I wonder if we could switch to "ation scale" where every number is notated as fractional N-ation required to make it. Then we can fit any natural number we use betwern 3 and 4, and even BB numbers will not be very scary. We get them back to the realm of writedownity.
Is there a function to convert fractional numbers between natural and ation scale? A(2) = 4, A(3) = 27, A(4) = 10 ^ (10 ^ 154), but what's A(3.5)?
This program is at least related to what you want: https://googology.fandom.com/wiki/Hypercalc -- and the community there has devised other systems for representing huge numbers with compact notations.

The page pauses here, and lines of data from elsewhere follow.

-- ==== Sys2Proof/Machine/Net.lean ====
section
/-! DEFINITION. NET (chapter 13): reception, duplicate discard and HSR forwarding, GOOSE subscriptions and publications, SV streams, UDP, ARP, ICMP
and NDP, and the ports' states. -/
namespace Sys2Proof.Machine

/-! ### Templates (R314, Tables 13.2, 13.3) -/

/-- Image bits of a member. -/
def Member.width (m : Member) : Nat :=
  if m.ty = 1 then 1 else if m.ty = 2 then 2 else if m.ty = 3 then 13
  else if m.ty = 4 ∨ m.ty = 5 ∨ m.ty = 6 then 32 else if m.ty = 7 then 64 else if m.ty = 8 then m.count else 0

/-- The tag of a member. -/
def Member.tag (m : Member) : Nat :=
  if m.ty = 1 then 0x83 else if m.ty = 2 ∨ m.ty = 3 ∨ m.ty = 8 then 0x84 else if m.ty = 4 then 0x85
  else if m.ty = 5 then 0x86 else if m.ty = 6 then 0x87 else if m.ty = 7 then 0x91 else 0xA2

/-- Does a value's length fit the member? -/
def Member.lenOk (m : Member) (len : Nat) : Bool :=
  if m.ty = 1 then len == 1 else if m.ty = 2 then len == 2 else if m.ty = 3 then len == 3
  else if m.ty = 4 ∨ m.ty = 5 then decide (1 ≤ len) && decide (len ≤ 4)
  else if m.ty = 6 then len == 5 else if m.ty = 7 then len == 8
  else if m.ty = 8 then len == 1 + cdiv m.count 8 else true

/-- The image field of a value: a Dbpos's code has its low bit at ADDR, an INTEGER is sign-extended. -/
def Member.field (m : Member) (v : BerVal) : Nat :=
  if m.ty = 1 then b2n (v.val != 0)
  else if m.ty = 2 then bits v.val 1 1 + bits v.val 0 1 * 2
  else if m.ty = 4 then unsigned 32 (signed (8 * v.len) v.val)
  else v.val % 2 ^ m.width

/-- The members left after n entries, a structure with its members counting as one. -/
def skipMembers : Nat → Nat → List Member → List Member
  | 0, _, l => l
  | _, 0, l => l
  | _, _, [] => []
  | fuel + 1, n + 1, m :: ms =>
    if m.ty = 16 then skipMembers fuel n (skipMembers fuel m.count ms) else skipMembers fuel n ms

/-- Top-level entries of a template. -/
def topEntries : Nat → List Member → Nat
  | 0, _ => 0
  | _, [] => 0
  | fuel + 1, l => 1 + topEntries fuel (skipMembers (l.length + 1) 1 l)

/-- Decode values against a template (R318): the mapped fields (address, width, value), or none. -/
def decodeVals : List Member → List BerVal → Option (List (Nat × Nat × Nat))
  | [], [] => some []
  | m :: ms, v :: vs =>
    if v.tag = m.tag ∧ m.lenOk v.len = true then
      match decodeVals ms vs with
      | some rest => some (if m.map && m.ty != 16 then (m.addr, m.width, m.field v) :: rest else rest)
      | none => none
    else none
  | _, _ => none

namespace State

def setNet (s : State) (x : Net) : State := { s with net := x }
def templ (s : State) (n t : Nat) : Template := s.cfg.templs.get {} (n * 65536 + t)

def netUp (s : State) : Bool := s.fld Reg.NET_STAT 0 1 == 1
def portEnabled (s : State) (i : Nat) : Bool := s.fld (Reg.NET_PSTAT i) 2 1 == 1
def portLink (s : State) (i : Nat) : Bool := s.fld (Reg.NET_PSTAT i) 0 1 == 1
def portRec (s : State) (i : Nat) : PortRec := s.cfg.port.ports.get {} i
/-- The redundancy role of a port (NET_PMODE.RED). -/
def portRed (s : State) (i : Nat) : Nat := (s.portRec i).red
/-- The other port of a process-bus pair. -/
def twin (i : Nat) : Nat := if i % 2 = 0 then i + 1 else i - 1
/-- Does a record's port (with PAIR, its pair) include port i? -/
def portMatch (port : Nat) (paired : Bool) (i : Nat) : Bool := i == port || (paired && decide (i < 96) && i / 2 == port / 2)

You can regard multiplication as repeated additions, exponentiation as repeated multiplications, tetration as repeated exponentiation and so on. Of course they are not just repeated operations; you've got to define them for negative, fractional and complex operands in a justifiable way as well. Note that those operations also form a sequence, so let's rename addition to 1-ation, ..., tetration to 4-ation (in fact tetra- prefix exactly means this) and so on. Now, what could be 2.5-ation or pi-ation?
A program that checks the axioms of Peano arithmetic, or of ZF set theory is undecidable, we know that from Gödel's incompleteness theorems.
So then it becomes a sort of competition: who can write the shortest Turing machine that encodes that program. Kinda like a demo-scene for mathematicians.